Task statement:
As soon as the line containing "decodeBytes [0x1D, 0x9D, 0x58, 0x43]" appears in the material below, start returning lines exactly, and end with the line containing "decodeBytes [0x55, 0xB1, 0x21, 0x80]".

Supplied material:
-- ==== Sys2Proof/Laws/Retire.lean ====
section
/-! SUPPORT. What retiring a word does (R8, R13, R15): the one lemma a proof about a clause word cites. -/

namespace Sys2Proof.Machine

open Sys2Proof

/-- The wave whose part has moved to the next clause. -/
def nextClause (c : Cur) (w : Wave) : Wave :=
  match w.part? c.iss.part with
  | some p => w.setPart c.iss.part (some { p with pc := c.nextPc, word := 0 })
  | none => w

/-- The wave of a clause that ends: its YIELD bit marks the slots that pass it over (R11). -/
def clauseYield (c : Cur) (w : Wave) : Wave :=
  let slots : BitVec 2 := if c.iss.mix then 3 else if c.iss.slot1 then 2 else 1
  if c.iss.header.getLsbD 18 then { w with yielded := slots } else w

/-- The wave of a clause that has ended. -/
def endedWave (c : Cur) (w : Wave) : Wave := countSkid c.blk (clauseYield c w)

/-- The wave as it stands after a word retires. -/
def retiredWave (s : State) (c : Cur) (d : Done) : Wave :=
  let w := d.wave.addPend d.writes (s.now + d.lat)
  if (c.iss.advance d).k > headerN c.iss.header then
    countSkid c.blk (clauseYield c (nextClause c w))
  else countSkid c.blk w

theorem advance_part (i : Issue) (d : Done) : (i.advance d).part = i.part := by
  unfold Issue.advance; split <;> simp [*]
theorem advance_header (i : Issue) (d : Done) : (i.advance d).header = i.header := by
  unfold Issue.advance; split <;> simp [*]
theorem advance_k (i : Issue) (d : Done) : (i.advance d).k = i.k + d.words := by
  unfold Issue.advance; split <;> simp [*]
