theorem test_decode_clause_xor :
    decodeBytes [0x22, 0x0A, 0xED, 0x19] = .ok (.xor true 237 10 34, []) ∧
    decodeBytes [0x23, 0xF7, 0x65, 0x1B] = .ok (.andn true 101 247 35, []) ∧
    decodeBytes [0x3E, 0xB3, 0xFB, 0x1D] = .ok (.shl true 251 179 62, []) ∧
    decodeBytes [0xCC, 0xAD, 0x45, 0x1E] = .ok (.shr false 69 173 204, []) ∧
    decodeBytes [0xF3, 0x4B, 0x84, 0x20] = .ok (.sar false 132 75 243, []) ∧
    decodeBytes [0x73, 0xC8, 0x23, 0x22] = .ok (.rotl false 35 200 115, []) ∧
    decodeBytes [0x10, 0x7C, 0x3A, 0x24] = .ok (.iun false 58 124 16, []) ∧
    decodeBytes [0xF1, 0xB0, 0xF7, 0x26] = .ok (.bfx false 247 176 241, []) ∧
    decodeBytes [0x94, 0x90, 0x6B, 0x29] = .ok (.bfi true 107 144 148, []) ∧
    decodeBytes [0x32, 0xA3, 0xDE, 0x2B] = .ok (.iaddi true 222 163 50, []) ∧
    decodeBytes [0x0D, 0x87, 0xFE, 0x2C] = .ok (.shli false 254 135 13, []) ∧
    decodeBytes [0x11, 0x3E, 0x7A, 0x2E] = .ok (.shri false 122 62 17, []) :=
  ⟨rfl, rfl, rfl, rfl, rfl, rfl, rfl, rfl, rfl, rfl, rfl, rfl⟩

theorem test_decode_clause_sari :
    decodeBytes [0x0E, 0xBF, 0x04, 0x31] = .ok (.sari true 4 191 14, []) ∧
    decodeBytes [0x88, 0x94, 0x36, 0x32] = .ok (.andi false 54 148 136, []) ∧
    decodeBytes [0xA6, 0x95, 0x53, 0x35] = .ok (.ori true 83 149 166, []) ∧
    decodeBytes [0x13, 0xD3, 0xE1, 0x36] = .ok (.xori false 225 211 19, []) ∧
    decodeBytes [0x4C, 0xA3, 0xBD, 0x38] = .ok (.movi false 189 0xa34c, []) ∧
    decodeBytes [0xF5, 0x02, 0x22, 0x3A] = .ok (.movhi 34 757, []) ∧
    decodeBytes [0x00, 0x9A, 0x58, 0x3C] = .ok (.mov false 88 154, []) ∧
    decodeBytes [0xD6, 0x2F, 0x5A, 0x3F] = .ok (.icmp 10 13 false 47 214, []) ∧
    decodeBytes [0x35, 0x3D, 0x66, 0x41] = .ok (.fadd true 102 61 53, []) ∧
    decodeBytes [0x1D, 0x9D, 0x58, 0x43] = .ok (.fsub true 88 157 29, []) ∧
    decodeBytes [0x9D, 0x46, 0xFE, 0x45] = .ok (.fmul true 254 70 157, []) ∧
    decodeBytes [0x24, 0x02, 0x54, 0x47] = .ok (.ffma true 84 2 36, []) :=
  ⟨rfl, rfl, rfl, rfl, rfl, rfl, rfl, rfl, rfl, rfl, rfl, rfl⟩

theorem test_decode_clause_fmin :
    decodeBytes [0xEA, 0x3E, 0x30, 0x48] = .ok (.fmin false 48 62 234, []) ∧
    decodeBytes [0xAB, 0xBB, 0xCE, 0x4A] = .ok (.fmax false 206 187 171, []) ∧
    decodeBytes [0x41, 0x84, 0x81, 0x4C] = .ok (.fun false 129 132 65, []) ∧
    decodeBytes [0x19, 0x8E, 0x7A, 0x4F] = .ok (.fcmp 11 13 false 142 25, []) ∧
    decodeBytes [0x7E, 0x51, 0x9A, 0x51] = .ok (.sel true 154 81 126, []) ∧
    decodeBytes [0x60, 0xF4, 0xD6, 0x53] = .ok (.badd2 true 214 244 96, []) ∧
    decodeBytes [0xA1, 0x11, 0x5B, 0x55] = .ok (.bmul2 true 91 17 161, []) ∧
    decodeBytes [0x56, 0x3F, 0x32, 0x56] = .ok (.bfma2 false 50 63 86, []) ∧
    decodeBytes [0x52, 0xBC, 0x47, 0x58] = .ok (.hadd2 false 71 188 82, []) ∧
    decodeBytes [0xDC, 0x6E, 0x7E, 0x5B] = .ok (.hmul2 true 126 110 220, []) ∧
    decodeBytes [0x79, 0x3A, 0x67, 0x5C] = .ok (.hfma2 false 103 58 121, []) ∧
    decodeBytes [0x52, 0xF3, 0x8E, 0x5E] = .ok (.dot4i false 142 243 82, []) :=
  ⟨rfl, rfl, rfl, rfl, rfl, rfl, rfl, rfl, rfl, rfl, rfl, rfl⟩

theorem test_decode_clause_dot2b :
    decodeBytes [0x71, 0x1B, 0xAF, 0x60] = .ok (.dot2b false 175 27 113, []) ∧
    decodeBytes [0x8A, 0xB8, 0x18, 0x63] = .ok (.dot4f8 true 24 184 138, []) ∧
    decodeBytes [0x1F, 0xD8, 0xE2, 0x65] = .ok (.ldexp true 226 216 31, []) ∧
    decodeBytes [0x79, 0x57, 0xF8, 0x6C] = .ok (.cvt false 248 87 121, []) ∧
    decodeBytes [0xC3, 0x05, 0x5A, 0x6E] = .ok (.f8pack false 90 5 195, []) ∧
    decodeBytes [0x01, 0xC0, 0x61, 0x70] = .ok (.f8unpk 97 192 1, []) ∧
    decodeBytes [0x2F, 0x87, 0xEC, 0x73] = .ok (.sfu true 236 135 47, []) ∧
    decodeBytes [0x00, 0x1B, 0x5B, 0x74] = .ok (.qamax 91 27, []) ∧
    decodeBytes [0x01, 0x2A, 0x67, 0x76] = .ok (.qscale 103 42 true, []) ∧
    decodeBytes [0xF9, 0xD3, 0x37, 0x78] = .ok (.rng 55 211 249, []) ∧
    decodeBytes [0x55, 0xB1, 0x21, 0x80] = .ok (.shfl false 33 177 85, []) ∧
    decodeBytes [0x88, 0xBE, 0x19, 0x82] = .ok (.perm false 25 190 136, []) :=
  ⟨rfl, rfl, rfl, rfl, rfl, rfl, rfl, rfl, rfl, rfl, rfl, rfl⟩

Response below:
    decodeBytes [0x1D, 0x9D, 0x58, 0x43] = .ok (.fsub true 88 157 29, []) ∧
    decodeBytes [0x9D, 0x46, 0xFE, 0x45] = .ok (.fmul true 254 70 157, []) ∧
    decodeBytes [0x24, 0x02, 0x54, 0x47] = .ok (.ffma true 84 2 36, []) :=
  ⟨rfl, rfl, rfl, rfl, rfl, rfl, rfl, rfl, rfl, rfl, rfl, rfl⟩

theorem test_decode_clause_fmin :
    decodeBytes [0xEA, 0x3E, 0x30, 0x48] = .ok (.fmin false 48 62 234, []) ∧
    decodeBytes [0xAB, 0xBB, 0xCE, 0x4A] = .ok (.fmax false 206 187 171, []) ∧
    decodeBytes [0x41, 0x84, 0x81, 0x4C] = .ok (.fun false 129 132 65, []) ∧
    decodeBytes [0x19, 0x8E, 0x7A, 0x4F] = .ok (.fcmp 11 13 false 142 25, []) ∧
    decodeBytes [0x7E, 0x51, 0x9A, 0x51] = .ok (.sel true 154 81 126, []) ∧
    decodeBytes [0x60, 0xF4, 0xD6, 0x53] = .ok (.badd2 true 214 244 96, []) ∧
    decodeBytes [0xA1, 0x11, 0x5B, 0x55] = .ok (.bmul2 true 91 17 161, []) ∧
    decodeBytes [0x56, 0x3F, 0x32, 0x56] = .ok (.bfma2 false 50 63 86, []) ∧
    decodeBytes [0x52, 0xBC, 0x47, 0x58] = .ok (.hadd2 false 71 188 82, []) ∧
    decodeBytes [0xDC, 0x6E, 0x7E, 0x5B] = .ok (.hmul2 true 126 110 220, []) ∧
    decodeBytes [0x79, 0x3A, 0x67, 0x5C] = .ok (.hfma2 false 103 58 121, []) ∧
    decodeBytes [0x52, 0xF3, 0x8E, 0x5E] = .ok (.dot4i false 142 243 82, []) :=
  ⟨rfl, rfl, rfl, rfl, rfl, rfl, rfl, rfl, rfl, rfl, rfl, rfl⟩

theorem test_decode_clause_dot2b :
    decodeBytes [0x71, 0x1B, 0xAF, 0x60] = .ok (.dot2b false 175 27 113, []) ∧
    decodeBytes [0x8A, 0xB8, 0x18, 0x63] = .ok (.dot4f8 true 24 184 138, []) ∧
    decodeBytes [0x1F, 0xD8, 0xE2, 0x65] = .ok (.ldexp true 226 216 31, []) ∧
    decodeBytes [0x79, 0x57, 0xF8, 0x6C] = .ok (.cvt false 248 87 121, []) ∧
    decodeBytes [0xC3, 0x05, 0x5A, 0x6E] = .ok (.f8pack false 90 5 195, []) ∧
    decodeBytes [0x01, 0xC0, 0x61, 0x70] = .ok (.f8unpk 97 192 1, []) ∧
    decodeBytes [0x2F, 0x87, 0xEC, 0x73] = .ok (.sfu true 236 135 47, []) ∧
    decodeBytes [0x00, 0x1B, 0x5B, 0x74] = .ok (.qamax 91 27, []) ∧
    decodeBytes [0x01, 0x2A, 0x67, 0x76] = .ok (.qscale 103 42 true, []) ∧
    decodeBytes [0xF9, 0xD3, 0x37, 0x78] = .ok (.rng 55 211 249, []) ∧
    decodeBytes [0x55, 0xB1, 0x21, 0x80] = .ok (.shfl false 33 177 85, []) ∧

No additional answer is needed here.